Special Safeguard Mechanism (SSM)

Concept:  Special Safeguard Mechanism (SSM)
Topic: Indian Economy
Category: Issues related to direct and indirect farm subsidies and minimum support prices
CNA mentions: 1(Feb 27)

WTO and related topics are important for the UPSC civil services exam. It is important from an International Relations perspective. Also, these issues frequently feature in the news. So, they are important for current affairs in the IAS exam as well.

A Special Safeguard Mechanism (SSM) is a protectionist tool under WTO that will allow developing countries to increase tariffs temporarily to suppress import surges or price falls. It is especially used for agricultural imports that cause damages to the country’s farmers. The major proponents of the SSM are the G33 bloc of developing nations. SSM is an area of conflict in the WTO with some parties claiming that SSM could be used repeatedly which will distort trade. The SSM is allowed only for developing countries. It was a result of the Doha Ministerial Conference.

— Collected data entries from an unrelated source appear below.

/-- The engine enters HALT (R477): the cause goes to the Firn store, both EVT_OUT_N pins are asserted and held. -/
def Block.enterHalt (b : Block) (cause : Nat) : Block :=
  let b := ((b.pf K.EVT_OUT_STATE 0 1 0 0).coldBlock b.sys.kind).firnSet K.SYS_LAST_HALT cause
  let b := ({ b with dev := .halt }.pf K.EVT_OUT_STATE 0 1 0 3).setSys { b.sys with halt := cause }
  (b.send (.pin "EVT_OUT_N" 0 false 0)).send (.pin "EVT_OUT_N" 1 false 0)

/-- A reset pin is asserted (bit 0 PORESET_N, bit 1 RESET_N). -/
def Block.pinReset (b : Block) (pin : Nat) : Block :=
  let b := b.resetBegin pin pin
  b.setSys { b.sys with held := b.sys.held ||| 2 ^ pin }
def Block.pinRelease (b : Block) (pin : Nat) : Block := b.setSys { b.sys with held := setBits b.sys.held pin pin 0 }

/-- The watchdog expires: a third reset within 10 s of the first enters HALT instead. -/
def Block.watchdog (b : Block) : Block :=
  if !b.live then b
  else
    let recent := b.sys.wdogs.filter (fun t => decide (b.clock < t + 10 * secCycles))
    if 2 ≤ recent.length then b.enterHalt 3
    else
      let b := b.firnSet K.SYS_WDOG_RESETS ((b.val K.SYS_WDOG_RESETS + 1) % 2 ^ 32)
      (b.setSys { b.sys with wdogs := recent ++ [b.clock] }).resetBegin 2 4

/-- The crystal is qualified: RESET ends, and the straps are sampled (R470, R471, R489). -/
def Block.resetEnd (b : Block) (member bootMode : Nat) : Block :=
  if b.dev ≠ .reset ∨ b.sys.held ≠ 0 ∨ b.sys.kind = 2 then b
  else
    let b := b.setSys { b.sys with member := member % 16, bootMode := bootMode % 4, booted := false, rejected := 0,
                                   slots := [[0, 1], [1, 0], [0], []].getD (bootMode % 4) [] }
    if bootMode % 4 = 3 then b.enterHalt 2 else { b with dev := .boot }

/-! ## Boot (R471, R472) -/

/-- The first boot check that fails, or 0. -/
def Block.bootCheck (b : Block) (s : BootSlot) : Nat :=
  let h := s.header
  let num (off n : Nat) : Nat := beNat ((h.drop off).take n)
  let key := num 16 1
  let len := num 12 4
  let pub := (h.drop 32).take 97
  let zero (off n : Nat) : Bool := num off n == 0
  if !s.answers ∨ h.length ≠ 256 then 7
  else if num 0 4 ≠ 0x53544E52 ∨ num 4 2 ≠ 1 ∨ !zero 17 15 ∨ !zero 129 31 then 1
  else if len < 64 ∨ 6291456 < len ∨ len % 64 ≠ 0 then 2
  else if num 6 2 < b.f K.SEC_FUSE_STATE 0 5 0 then 3
  else if 3 < key ∨ bit (b.f K.SEC_FUSE_STATE 0 9 6) key then 4
  else if sha384 pub ≠ (List.range 48).map (Config.fusedKeyHash key) then 5
  else if !Config.signatureVerifies pub (sha384 (h.take 160 ++ s.body)) ((h.drop 160).take 96) ∨ s.body.length ≠ len then 6
  else 0

/-- The boot ROM checks the next slot (R471, R472). -/
def Block.bootSlot (b : Block) (s : BootSlot) : Block :=
  match b.sys.slots with
  | [] => b
  | slot :: rest =>
    if b.dev ≠ .boot ∨ b.sys.booted then b
    else
      let c := b.bootCheck s
      if c = 0 then
        let num (off n : Nat) : Nat := beNat ((s.header.drop off).take n)
        let first := b.sys.rejected
        let image := num 6 2 % 64 + slot * 64 + b2n (first != 0) * 128 + num 16 1 % 4 * 256 + first * 1024
        ((b.pv K.SEC_IMAGE 0 image).pv K.SYS_FW_VERSION 0 (num 8 4)).setSys { b.sys with slots := rest, booted := true }
      else
        let b := b.setSys { b.sys with slots := rest, rejected := c }
        if rest.isEmpty then b.enterHalt 1 else b

/-! ## THAW and FLOW (R470, R474 to R476) -/

/-- A group session exists for every installed group key (R45, R480). -/
def Block.groupSession (b : Block) (id : Nat) (h2e e2h : List Byte) : Block :=
  let s : Session := { id := id, h2e := h2e, e2h := e2h, nextSeq := 1, lastAccept := b.clock }
  { b with sessions := b.sessions.filter (fun x => x.id != id) ++ [s] }

/-- A PLL that is not locked starts a series of attempts (R423, R470). -/
def Block.pllSeries (b : Block) (n : Nat) : Block :=
  if b.clkLocked n ∧ (b.pll n).target.isSome then b
  else ((b.clkSequence n false).pf K.CLK_STATUS n 10 9 1)

/-! ## PMBus (R495 to R497) -/

/-- PMBus command codes (log entry 29). -/
def pmVoutMode : Nat := 0x20
def pmVoutCommand : Nat := 0x21
def pmReadVout : Nat := 0x8B
def pmReadIout : Nat := 0x8C
def pmStatusWord : Nat := 0x79
def pmClearFaults : Nat := 0x03

def Block.avsMode (b : Block) : Nat := b.f K.THM_AVS_CFG 0 1 0
def Block.avsTarget (b : Block) : Nat := b.f K.THM_AVS_STATE 0 11 2
/-- AVS_STATE[1:0]: 0 OFF, 1 ADAPTIVE, 2 FIXED, 3 FAULT. -/
def Block.avsFault (b : Block) : Bool := b.f K.THM_AVS_STATE 0 1 0 == 3
def Block.avsShow (b : Block) : Block := b.pf K.THM_AVS_STATE 0 1 0 ([1, 2, 0].getD b.avsMode 0)

/-- A transaction leaves for the regulator at PMBUS_ADDR. -/
def Block.pmSend (b : Block) (c : Nat × Nat) : Block :=
  (b.setSys { b.sys with pmBus := some c }).send (.pmbus (b.f K.THM_PMBUS_ADDR 0 6 0) c.1 (if c.1 = pmVoutCommand then beBytes 2 c.2 else []))
/-- The next transaction leaves when the bus is free; in FAULT only retries do. -/
def Block.pmNext (b : Block) : Block :=
  if b.avsFault ∨ b.sys.pmBus.isSome then b
  else match b.sys.pmQueue with
    | [] => b
    | c :: rest => (b.setSys { b.sys with pmQueue := rest }).pmSend c
/-- Transactions join the queue, at its front or its end. -/
def Block.pmQueue (b : Block) (front : Bool) (l : List (Nat × Nat)) : Block :=
  (b.setSys { b.sys with pmQueue := if front then l ++ b.sys.pmQueue else b.sys.pmQueue ++ l }).pmNext

/-- Entry to THAW (R470 step 3); the regulator's VOUT_MODE is read once (R495). -/
def Block.thawEntry (b : Block) : Block :=
  let cold := b.dev == .boot && b.sys.booted
  let warm := b.dev == .reset && b.sys.kind == 2 && b.sys.held == 0
  if !cold && !warm then b
  else if !Config.firnReadable b.fresh then b.tick.enterHalt 6
  else
    let b := { b with dev := .thaw }
    let b := if cold then { b with beat := 0, tim := { b.tim with ageAt := b.clock } } else b
    let b := [0, 1, 2, 5].foldl Block.pllSeries b
    let b := b.sys.group.foldl (fun b (_, id, h2e, e2h) => b.groupSession id h2e e2h) b
    let b := b.tiuCalStart
    let b := b.cals.foldl (fun b (t, _) => b.calShow t) b
    let b := (b.setAux { b.aux with want := cold }).auxRefStart
    (b.tick.pltSettle).pmQueue false [(pmVoutMode, 0)]

/-- HBM3E training ends (R243, R246, R470): the pseudo-channels without a working setting are retired. -/
def Block.hbmTrained (b : Block) (bad : List Nat) : Block :=
  if b.dev ≠ .thaw ∨ b.sys.trained then b
  else
    let ok (p : Nat) : Bool := !bad.contains p
    let n := (which 128 ok).length
    let b := (List.range 4).foldl (fun b s => b.pv K.MEM_PC_OK (stackInst s) (maskOf 32 (fun c => ok (32 * s + c)))) b
    let b := (b.pf K.MEM_N_PC 0 7 0 n).pv K.MEM_UNIT_BYTES 0 (n * 8388608)
    let gone := which 128 (fun p => !ok p)
    let b := (gone.mapIdx (fun k p => (k, p))).foldl (fun b e =>
      (b.setPcState e.2 3).raise 679 (beBytes 1 e.2 ++ beBytes 1 (127 - e.1) ++ zeros 6 ++ beBytes 8 b.beat)) b
    let b := { b with firstRetired := gone.head? }
    let b := b.setSys { b.sys with trained := true }
    if n = 0 then b.pf K.SYS_FLOW_PENDING 0 0 0 0 else b

/-- Every receive link with ENABLE = 1 is RELEASED; else the first that is not. -/
def Block.unreleased (b : Block) : Option Nat := (List.range 16).find? (fun k => b.enabled bJRX k && !b.released bJRX k)
/-- The conditions for FLOW (R475): requested, automatic. -/
def Block.flowRequested (b : Block) : Bool := b.f K.SYS_FLOW_PENDING 0 0 0 == 1 && decide (1 ≤ b.nPc) && b.clkState 0 == 0
def Block.flowAuto (b : Block) : Bool :=
  b.f K.SYS_FLOW_CFG 0 0 0 == 1 && decide (max 1 (b.f K.SYS_FLOW_CFG 0 8 1) ≤ b.nPc) && b.clkState 0 == 0 && b.clkState 1 == 0 &&
  b.clkState 2 == 0 && b.unreleased.isNone

/-- The engine enters FLOW at this boundary where the conditions hold. A time base with MODE not FREE acquires once its reference has been
present for 4 updates in FLOW (R395, R398; log entry 170). -/
def Block.flowEntry (m : Mem) (b : Block) : Block :=
  if b.dev ≠ .thaw ∨ !b.sys.trained ∨ !(b.flowAuto || b.flowRequested) then b
  else
    let old := b.stateWord
    let b := Block.capFlowEntry m b
    let b := { b with dev := .flow, stores := .clear (spThaw 0) (spThaw (2 ^ 26)) :: b.stores }
    let b := (List.range 32).foldl Block.cpRingShow (b.pf K.SYS_FLOW_PENDING 0 0 0 0)
    let b := if b.nPc < 128 then b.setCause 1 (mkKey bMEM (pcInst (b.firstRetired.getD 0)) 0) else b
    let b := match b.unreleased with | some k => b.setCause 5 (mkKey bJRX k 0) | none => b
    let late := [1, 2].filter (fun n => b.clkState n != 0)
    let b := b.setSys { b.sys with flowPlls := late }
    let b := match late with | [] => b | n :: _ => b.setCause 6 (clkUnit n)
    let b := match (List.range 6).find? (fun n => b.clkState n == 5) with | some n => b.setCause 4 (clkUnit n) | none => b
    let b := [3, 4].foldl Block.pllSeries b
    let b := b.tiuCalStart
    b.raise 976 (beBytes 4 b.stateWord ++ beBytes 4 old)

/-- LINKS clears when every such link has released or been disabled (R476). -/
def Block.linksCause (b : Block) : Block :=
  if b.unreleased.isNone then b.clearCause 5 (mkKey bJRX 0 0) else b

/-- ENTER_FLOW in THAW. -/
def Block.enterFlow (b : Block) : Block × Status :=
  if b.sys.trained ∧ b.nPc = 0 then (b, .fault) else (b.pf K.SYS_FLOW_PENDING 0 0 0 1, .ok)

/-! ## Keys (R479 to R481) -/

/-- EV_SEC_KEY: kind 0 host, 1 group, 2 stream; action 0 install, 1 remove. -/
def Block.keyEvent (b : Block) (kind i action session : Nat) : Block :=
  b.raise 982 (beBytes 1 kind ++ beBytes 1 i ++ beBytes 1 action ++ beBytes 2 0 ++ zeros 3 ++ beBytes 4 session)
/-- The bytes of `n` staging words. -/
def Block.staged (b : Block) (inst n : Nat) : List Byte := ((List.range n).map (fun k => beBytes 8 (b.val (mkKey bSEC inst (0x10 + k))))).flatten
/-- Every commit clears its staging words. -/
def Block.unstage (b : Block) (inst n : Nat) : Block := (List.range n).foldl (fun b k => b.setVal (mkKey bSEC inst (0x10 + k)) 0) b
/-- How many staging words an instance has. -/
def stagingOf (inst : Nat) : Nat := if inst < 0x20 then 13 else if inst < 0x30 then 10 else 7
/-- A wrapped key opens under the wrap key of the session that carries the commit. -/
def Block.unwrap (b : Block) (inst n : Nat) (key session seq : Nat) : Option (List Byte) :=
  match b.sessions.find? (fun s => s.id == session) with
  | none => none
  | some s => Config.gcmOpen s.wrap (beBytes 4 key ++ beBytes 8 seq) (beBytes 4 key) ((b.staged inst 13).take n)

/-- A stream that is not OFF names a key slot. -/
def Block.slotUsed (b : Block) (slot : Nat) : Bool :=
  (List.range 64).any (fun s => !b.isOff bSTR s && b.strEnc s && b.f K.STR_CFG s 27 25 == slot)

/-- The key of a commit, by its instance and item. -/
def isCommit (inst item : Nat) : Bool :=
  (0x10 ≤ inst && inst < 0x18 && item == 0x20) || (0x20 ≤ inst && inst < 0x24 && item == 0x21) || (0x30 ≤ inst && inst < 0x38 && item == 0x20)
/-- A commit that is refused clears its staging words too (R480); a write by one who may not write the key is no commit. -/
def Block.commitRefused (b : Block) (key v : Nat) (s : Status) : Block :=
  if keyBlock key = bSEC ∧ isCommit (keyInst key) (keyItem key) = true ∧ v % 4 ≠ 0 ∧ s ≠ .paramKey then b.unstage (keyInst key) (stagingOf (keyInst key))
  else b

/-- Step 8 for SEC: REVOKE, REMOVE of the last host key, a stream slot in use. -/
def Block.secState (b : Block) (inst item v : Nat) : Status :=
  if inst = 0 ∧ item = 0x12 then
    let rev := bits v 4 1
    let all := rev ||| b.f K.SEC_FUSE_STATE 0 9 6
    need (!(rev != 0 && (bit rev (b.f K.SEC_IMAGE 0 9 8) || all == 15))) .state
  else if 0x10 ≤ inst ∧ inst < 0x18 ∧ item = 0x20 ∧ v % 4 = 2 then
    need (!(bit (b.val K.SEC_HOST_KEYS) (inst - 0x10) && b.val K.SEC_HOST_KEYS == 2 ^ (inst - 0x10))) .state
  else if 0x20 ≤ inst ∧ inst < 0x24 ∧ item = 0x21 ∧ v % 4 = 1 then
    let id := b.val (ki K.SEC_GROUP_ID inst)
    let gone := (tfind b.sys.group (inst - 0x20)).elim id (·.1)
    need (decide ((b.sessions.filter (fun s => s.id != id && s.id != gone)).length + b.shakes.length < 16)) .sessions
  else if 0x30 ≤ inst ∧ item = 0x20 ∧ v % 4 ≠ 0 then need (!b.slotUsed (inst - 0x30)) .busy
  else .ok
/-- Step 9 for SEC, in the session and sequence that carry the write. -/
def Block.secValue (b : Block) (inst item v session seq : Nat) : Status :=
  let key := mkKey bSEC inst item
  if 0x10 ≤ inst ∧ inst < 0x18 ∧ item = 0x20 then
    if v % 4 = 3 then .paramRange
    else if v % 4 = 1 then
      let w := b.staged inst 13
      need ((w.drop 97).all (· == 0) && Config.onCurve (w.take 97)) .paramRange
    else .ok
  else if 0x20 ≤ inst ∧ inst < 0x24 ∧ item = 0x21 then
    if v % 4 = 3 then .paramRange
    else if v % 4 = 1 then need (bit (b.val (ki K.SEC_GROUP_ID inst)) 31 && (b.unwrap inst 80 key session seq).isSome) .paramRange
    else .ok
  else if 0x30 ≤ inst ∧ item = 0x20 then
    if v % 4 = 3 then .paramRange
    else if v % 4 = 1 then
      need (((b.staged inst 7).drop 52).all (· == 0) && (b.unwrap inst 52 key session seq).isSome) .paramRange
    else .ok
  else .ok

/-- ZEROISE: every host, group and stream key is erased, and a cold reset follows (R481). -/
def Block.zeroise (b : Block) : Block :=
  let b := { b with streamKeys := [] }.setSys { b.sys with host := [], group := [] }
  let b := b.firnSet K.SEC_HOST_KEYS 0
  let b := (List.range 4).foldl (fun b g => b.firnSet (ki K.SEC_GROUP_STATE (0x20 + g)) 0) b
  let b := (List.range 8).foldl (fun b s => b.firnSet (ki K.SEC_STREAM_STATE (0x30 + s)) 0) b
  b.resetBegin 1 5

The SSM is on top of the existing safeguards like the SSG or Special Agricultural Safeguard. The main difference between the SSM and the SSG is that SSM is allowed only for the developing nations whereas the SSG exists for all countries that are part of the World Trade Organisation (WTO). SSG was part of GATT before it passed on to become part of the WTO. The SSM was put in place during the Doha Ministerial Conference held in 2001. During the discussions in the Doha MC, there were major points of conflict between the developing and developed nations, particularly between powerful negotiators India and the US. The g33 bloc supported India’s stand for higher level of tariff and lower import surge for making the SSM. Brazil, though a developing country, but a major agricultural importing country supported the USA’s stand which was opposed to India’s.